[Collected data entries]
-- ==== Sys2Proof/Machine/Resets.lean ====
section
/-! DEFINITION. Unit, cluster and domain resets (R20 to R26, R30, R35), domains switched on and off by request and lost unasked (R28, R476 to
R479). -/

namespace Sys2Proof.Machine

/-! ### Registers and bookkeeping of a unit -/

/-- The registers of a unit (R20). -/
def ResetUnit.owns (u : ResetUnit) (k : RKey) : Bool :=
  let blk := k.reg.geom.blk
  match u with
  | .engine c => blk == .CE && k.i == c.val
  | .satellite n => blk == .GDS && k.i == n.val
  | .adc n => (k.reg == .ADC_SW_START || k.reg == .ADC_RESULT || k.reg == .ADC_OFFSET || k.reg == .ADC_STATS) && k.i == n.val
  | .can n => blk == .CAN && k.i == n.val && k.reg != .CAN_AQ_STATUS && k.reg != .CAN_AQ_STATS && k.reg != .CAN_AQ_STATS2
  | .eth => blk == .ETH
  | .pcie => blk == .PCIE
  | .hk n => (k.reg == .HKEEP_CH && k.i / 12 == n.val)
  | .posIf i =>
    ((k.reg == .POS_IF_STATUS || k.reg == .POS_IF_POS || k.reg == .POS_IF_SPEED || k.reg == .POS_IF_INTERVAL) && k.i == i.val) ||
    (k.i == i.val % 2 && (match i.val / 2 with
      | 0 => k.reg == .POS_RSV_DIAG || k.reg == .POS_RSV_TRACK
      | 1 => k.reg == .POS_ENC_DIAG || k.reg == .POS_ENC_COUNT
      | 2 => k.reg == .POS_HALL_DIAG
      | _ => k.reg == .POS_SER_DIAG || k.reg == .POS_SER_RAW))
  | .bridge b => blk == .PWM && k.i == b.val
  | .tpo t => (k.reg == .TIME_TPO_START_LO || k.reg == .TIME_TPO_START_HI || k.reg == .TIME_TPO_PERIOD || k.reg == .TIME_TPO_CTRL) && k.i == t.val
  | .ring n => k.i == n.val && (match k.reg with
    | .DERRICK_RP_BIND | .DERRICK_RP_BASE_LO | .DERRICK_RP_BASE_HI | .DERRICK_RP_CFG | .DERRICK_RP_CTRL | .DERRICK_RP_STATUS | .DERRICK_RP_STATS
    | .DERRICK_RP_ERR | .DERRICK_DB_SQ | .DERRICK_DB_CQ => true
    | _ => false)
  | .sentinel => blk == .SENTINEL
  | .app _ _ => false
  | .pair _ => false

/-- The fault class and unit number by which a unit's faults are known (R25). -/
def ResetUnit.faultUnit : ResetUnit → Nat × Nat
  | .engine c => (3, c.val) | .app k _ => (0xA, k.val) | .pair p => (9, p.val) | .satellite n => (6, n.val) | .adc n => (7, n.val) | .can n => (0xC, n.val)
  | .eth => (0xD, 255) | .pcie => (0xA, 1) | .hk n => (0xF, n.val) | .posIf i => (8, i.val) | .bridge b => (5, b.val) | .tpo k => (0xD, k.val)
  | .ring n => (0xA, n.val) | .sentinel => (0xE, 255)

/-- The time of a unit reset, for the escalation of R25. -/
def State.noteUnitReset (s : State) (u : ResetUnit) : State :=
  let p := u.faultUnit
  { s with faults := { s.faults with unitResets := (s.faults.unitResets.filter (fun r => !s.elapsed r.2.2 (10 * msT))) ++ [(p.1, p.2, s.now)] } }

/-! ### What a unit forgets -/

/-- The bank stops a satellite's lanes: the satellite, if it was STARTING or ON, will declare link loss and apply its last hint (R283, R287). -/
def State.laneStops (s : State) (n : Nat) : State :=
  let x := s.sat n
  let live := !s.isOff .satellite n
  let s := (s.setSat n { x with carriers := false, startStep := 0, report := false, listening := live && x.listening }).updLc .satellite n Lc.forceOff
  (s.dsInvalidate (2 * n)).dsInvalidate (2 * n + 1)

/-- A unit's registers and state after its reset; its local memories stay (R20). Its functions are OFF. A satellite that is fenced stays so (R35). -/
def State.unitClear (s : State) (u : ResetUnit) : State :=
  let fenced := match u with
    | .satellite n => s.flag F.GDS_STATUS_FENCED n.val
    | _ => false
  let s := match u with
    | .engine c => s.offAtOnce .engine c.val
    | .satellite n => s.laneStops n.val
    | .can n => s.offAtOnce .can n.val
    | .posIf i => s.offAtOnce .posIf i.val
    | .bridge b => s.offAtOnce .bridge b.val
    | .ring n => (s.ringDrain n.val).offAtOnce .ring n.val
    | .sentinel => (List.range 16).foldl (fun s r => s.offAtOnce .rule r) s
    | .eth => s.ethStop
    | .pcie => s.linkDown
    | .app _ l => if l then s.loseHost 0 else s
    | .tpo k => s.tpoOff k.val
    | _ => s
  let s := s.resetRegs u.owns
  match u with
  | .engine c =>
    let e := s.engine c.val
    e.writes.foldl State.genReset (s.setEngine c.val { prog := e.prog, mem := e.mem })
  | .satellite n => s.setFlag F.GDS_STATUS_FENCED fenced n.val
  | .adc n => s.setAdc n.val {}
  | .can n => s.setCan n.val {}
  | .posIf i => s.setPosIf i.val {}
  | .bridge b => s.setPwm b.val {}
  | .ring n => s.setRing n.val {}
  | .tpo k => s.setTpo k.val {}
  | .eth => if s.pdOn 9 then s.ethStart else s
  | .sentinel => s.setSn { s.sn with rules := [] }
  | .app k _ => { s with island := { s.island with halted := s.island.halted.filter (fun m => m != 8 + k.val) } }
  | .pair p => s.pairReset p.val 0
  | _ => s

/-- The bridges that R22 puts into their safe state before a unit is reset: those an engine writes, or a satellite's, while they have satellites
enabled; every ON bridge for a safety pair (R360). -/
def State.unitGuards (s : State) (u : ResetUnit) : List Nat :=
  let armed (b : Nat) : Bool := (satsOfBridge b).any (fun n => !s.isOff .satellite n)
  match u with
  | .engine c => (s.engine c.val).writes.filter armed
  | .satellite n => [bridgeOfSat n.val]
  | .bridge b => [b.val].filter armed
  | .pair _ => [0, 1]
  | _ => []

/-- A unit reset: the safe state of R22, then the reset. -/
def State.unitReset (s : State) (u : ResetUnit) : State :=
  ((s.unitGuards u).foldl (fun s b => s.guardBridge b none) s).unitClear u

/-- The domain of a unit. -/
def ResetUnit.domain : ResetUnit → Nat
  | .engine c => ceDomain c.val | .app _ _ => 2 | .pair _ => 1 | .satellite n => satDomain n.val | .adc _ => 8 | .can _ => 9 | .eth => 9 | .pcie => 9 | .hk _ => 8
  | .posIf _ => 7 | .bridge _ => 7 | .tpo _ => 9 | .ring _ => 6 | .sentinel => 0

/-- A unit reset (R20 to R23). -/
def execUnitReset (u : ResetUnit) (s : State) : Out :=
  if !s.pdOn u.domain then .next s else .next ((s.unitReset u).noteUnitReset u).settleDomains

/-! ### Clusters (R24 to R26) -/

/-- The units of a cluster. -/
def Cluster.units : Cluster → List ResetUnit
  | .ceA => [.engine 0, .engine 1, .engine 2, .engine 3]
  | .ceB => [.engine 4, .engine 5, .engine 6, .engine 7]
  | .app => [.app 0 true, .app 1 false, .app 2 false, .app 3 false]
  | .safety => [.pair 0, .pair 1]
  | .bankA => [.satellite 0, .satellite 1, .satellite 2, .satellite 3, .satellite 4, .satellite 5]
  | .bankB => [.satellite 6, .satellite 7, .satellite 8, .satellite 9, .satellite 10, .satellite 11]
  | .adc => [.adc 0, .adc 1, .adc 2, .adc 3, .adc 4, .adc 5]
  | .comms => [.can 0, .can 1, .can 2, .can 3, .eth, .pcie]

/-- The region of a cluster, and whether its units are bus masters. -/
def Cluster.domain : Cluster → Nat
  | .ceA => 3 | .ceB => 4 | .app => 2 | .safety => 1 | .bankA => 10 | .bankB => 11 | .adc => 8 | .comms => 9
def Cluster.onBus : Cluster → Bool
  | .ceA => true | .ceB => true | .app => true | .safety => true | .comms => true | .bankA => false | .bankB => false | .adc => false

/-- The arbiters of a cluster's requesters enter FIXED mode for 1 ms (R569): its own, and those of the memories where its units are masters. -/
def State.arbitersRecover (s : State) (l : List Nat) : State :=
  { s with memc := { s.memc with recover := l.foldl (fun t a => t.setAt none a (some s.now)) s.memc.recover } }

def Cluster.arbiters (c : Cluster) : List Nat := (if c.onBus then [0, 1, 2, 3, 4] else []) ++ [5 + c.ctorIdx]

/-- A cluster reset resets every unit of the cluster and its shared resource, whose conflict counters restart (R25, R26). -/
def State.clusterReset (s : State) (c : Cluster) : State :=
  let s := (c.units.flatMap s.unitGuards).foldl (fun s b => s.guardBridge b none) s
  let s := c.units.foldl State.unitClear s
  let a := 5 + c.ctorIdx
  let s : State := { s with memc := { s.memc with conf := s.memc.conf.filter (fun e => e.1 / 32 != a) } }
  let gone := c.units.map ResetUnit.faultUnit
  let s : State := { s with faults := { s.faults with escalate := s.faults.escalate.filter (fun p => !gone.contains p) } }
  s.arbitersRecover c.arbiters

/-- An internal error of a cluster's fabric or atlas-window port is reported for each of its engines; an escalation is not one (R203). -/
def State.portFault (s : State) (c : Cluster) : State :=
  let engines := if c = .ceA then [0, 1, 2, 3] else if c = .ceB then [4, 5, 6, 7] else []
  let gone := c.units.map ResetUnit.faultUnit
  if s.faults.escalate.any (fun p => gone.contains p) then s else engines.foldl (fun s k => s.engineNote k .CE_PORT_FAULT) s

/-- A cluster reset (R25): for a fault in the shared resource, or the escalation of a unit's. -/
def execClusterReset (c : Cluster) (s : State) : Out :=
  if !s.pdOn c.domain then .next s else .next ((s.portFault c).clusterReset c).settleDomains

/-! ### Domains -/

/-- The clusters of a domain. -/
def clustersOf (d : Nat) : List Cluster := [Cluster.ceA, .ceB, .app, .safety, .bankA, .bankB, .adc, .comms].filter (fun c => c.domain == d)

/-- The functions that lie in a domain itself go OFF at once; satellites lose their lanes. -/
def State.domainFuncsOff (s : State) (d : Nat) : State :=
  ((s.domainFuncs d).filter (fun f => f.kind != .slot || d == 7)).foldl (fun s f =>
    match f.kind with
    | .satellite => s.laneStops f.idx
    | k => s.offAtOnce k f.idx) s

/-- The arbiters that a domain's masters and clusters request at. -/
def domainArbiters (d : Nat) : List Nat :=
  (if [1, 2, 3, 4, 5, 6, 9].contains d then [0, 1, 2, 3, 4] else []) ++ (clustersOf d).map (fun c => 5 + c.ctorIdx)

/-- The bridges made safe before a domain reset: all for PD1 (R360) and PD7, those its engines write, its bank's (R22, R287). -/
def State.domainGuards (s : State) (d : Nat) : State :=
  match d with
  | 1 => s.guardAll none
  | 7 => s.guardAll none
  | 3 => ([0, 1, 2, 3].flatMap (fun c => s.unitGuards (.engine (Fin.ofNat 8 c)))).foldl (fun s b => s.guardBridge b none) s
  | 4 => ([4, 5, 6, 7].flatMap (fun c => s.unitGuards (.engine (Fin.ofNat 8 c)))).foldl (fun s b => s.guardBridge b none) s
  | 10 => s.guardBridge 0 none
  | 11 => s.guardBridge 1 none
  | _ => s

/-- A domain reset (R30): one of PD0 or PD6 is carried out as a package reset of kind ESCALATION, with the fault and the domain in
SYSCTL.RESET_INFO (R485). The domain stays ON; `cause` is 0 escalation, 1 supply, 2 clock. -/
def execDomainReset (d : Fin 12) (cause : Fin 3) (fault : Fin 65536) (s : State) : Out :=
  let d := d.val
  if !s.pdOn d then .next s
  else if d = 0 ∨ d = 6 then .next (s.triggerReset 8 (fault.val * 65536 + d))
  else
    let s := ((s.domainGuards d).domainFuncsOff d).domainDark d
    let s := (s.countReset d (2 + cause.val)).arbitersRecover (domainArbiters d)
    .next (s.domainOn d).settleDomains

/-! ### Requests (R28, R476) -/

/-- One request on: the domains it requires first; it waits for them. -/
def State.domainEnable (s : State) (d : Nat) : State :=
  let x := s.domainOf d
  let s := s.setDomain d { x with heldOff := false }
  if s.stillFaulted .domain d then s
  else if s.isOff .domain d then
    if (domainRequires d).all s.pdOn then s.enableFunc .domain d else s.setDomain d { s.domainOf d with heldOn := true }
  else s.enableFunc .domain d

/-- A request on with what R28 adds to it, in the order PD6, PD1, PD7. -/
def State.domainRequest (s : State) (d : Nat) : State :=
  (([6, 1, 7].filter (fun r => (domainRequires d).contains r && !s.pdOn r)) ++ [d]).foldl State.domainEnable s

/-- The domains that a mask names, ascending. -/
def domainsIn (mask : Nat) : List Nat := ((List.range 12).drop 1).filter (bitAt mask)

/-- SYSCTL.PD_ON (R476), from masters 8 to 13. -/
def execPdOn (m : Fin 21) (mask : Nat) (s : State) : Out :=
  if !(decide (8 ≤ m.val) && decide (m.val ≤ 13)) then .next s
  else .next (s.onWrite m.val .SYSCTL_PD_ON 0 fun s => (domainsIn mask).foldl State.domainRequest s)

/-- Whether a domain is switched off or about to be. -/
def State.goingOff (s : State) (d : Nat) : Bool :=
  ((s.isOff .domain d || s.isStopping .domain d) && (s.lc .domain d).pending != .enable) || (s.domainOf d).heldOff || (s.lc .domain d).pending == .disable

/-- Whether a request off is refused: a domain that requires it stays on (R28), a slot not OFF for PD5 (R132), a bridge not OFF for PD8 (R318) and for a
bank (R258). -/
def State.offRefused (s : State) (d : Nat) : Bool :=
  !(domainDependents d).all s.goingOff ||
  (match d with
   | 5 => [0, 1].any (fun n => !s.isOff .slot n)
   | 8 => [0, 1].any (fun b => !s.isOff .bridge b)
   | 10 => !s.isOff .bridge 0
   | 11 => !s.isOff .bridge 1
   | _ => false)

/-- One request off: carried out at once, or held until the domains that require it are OFF. -/
def State.domainOffRequest (s : State) (d : Nat) : State :=
  if s.offRefused d then s
  else
    let s := s.marchOff d
    let s := s.setDomain d { s.domainOf d with heldOn := false }
    if s.dependentsOff d then s.domainDisable d
    else if s.isOff .domain d then s.updLc .domain d (Lc.disable false)
    else s.setDomain d { s.domainOf d with heldOff := true }

/-- SYSCTL.PD_OFF (R476), from masters 8 to 13: in descending order. -/
def execPdOff (m : Fin 21) (mask : Nat) (s : State) : Out :=
  if !(decide (8 ≤ m.val) && decide (m.val ≤ 13)) then .next s
  else .next (s.onWrite m.val .SYSCTL_PD_OFF 0 fun s => ((domainsIn mask).reverse.foldl State.domainOffRequest s).settleDomains)

/-! ### A domain is lost (R479) -/

/-- A domain and its functions go OFF at once. -/
def State.domainGone (s : State) (d cause : Nat) : State :=
  if s.isOff .domain d then s
  else
    let s := (s.domainFuncsOff d).updLc .domain d Lc.forceOff
    ((s.domainDark d).countReset d cause).arbitersRecover (domainArbiters d)

/-- The domains that require a lost one, in the order of R479. -/
def lostOrder (d : Nat) : List Nat := [11, 10, 7, 9, 8, 5, 4, 3, 2, 1].filter (fun e => (domainRequires e).contains d)

/-- A domain's rail falls below 0.72 V (or its clock stops: `clock`) while it is ON. PD6 goes with a package reset (R30). -/
def execDomainLost (d : Fin 12) (clock : Bool) (s : State) : Out :=
  let d := d.val
  if d = 0 || !s.isOn .domain d then .next s
  else
    let s := if d ≠ 2 ∧ d ≠ 9 then s.guardAll (some d) else s
    let s := (s.setFlag F.SYSCTL_INT_STATUS_DOMAIN_FAULT true).raise .DOMAIN_LOST d scopeModule 0 (if d = 2 ∨ d = 9 then some 1 else none)
    if d = 6 then .next (s.triggerReset 8 (FaultName.DOMAIN_LOST.code * 65536 + 6))
    else
      let s := (lostOrder d).foldl (fun s e => s.domainGone e (if clock then 4 else 3)) s
      let s := s.domainGone d (if clock then 4 else 3)
      .next (s.setDomain d { s.domainOf d with lost := true }).settleDomains

end Sys2Proof.Machine
end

* **WHAT YOU NEED TO DO**: If a line falls between the first line of the records and the line containing "of a unit -/", inclusive, repeat it exactly; leave out all others.

* **TASK OUTPUT**:
-- ==== Sys2Proof/Machine/Resets.lean ====
section
/-! DEFINITION. Unit, cluster and domain resets (R20 to R26, R30, R35), domains switched on and off by request and lost unasked (R28, R476 to
R479). -/

namespace Sys2Proof.Machine

/-! ### Registers and bookkeeping of a unit -/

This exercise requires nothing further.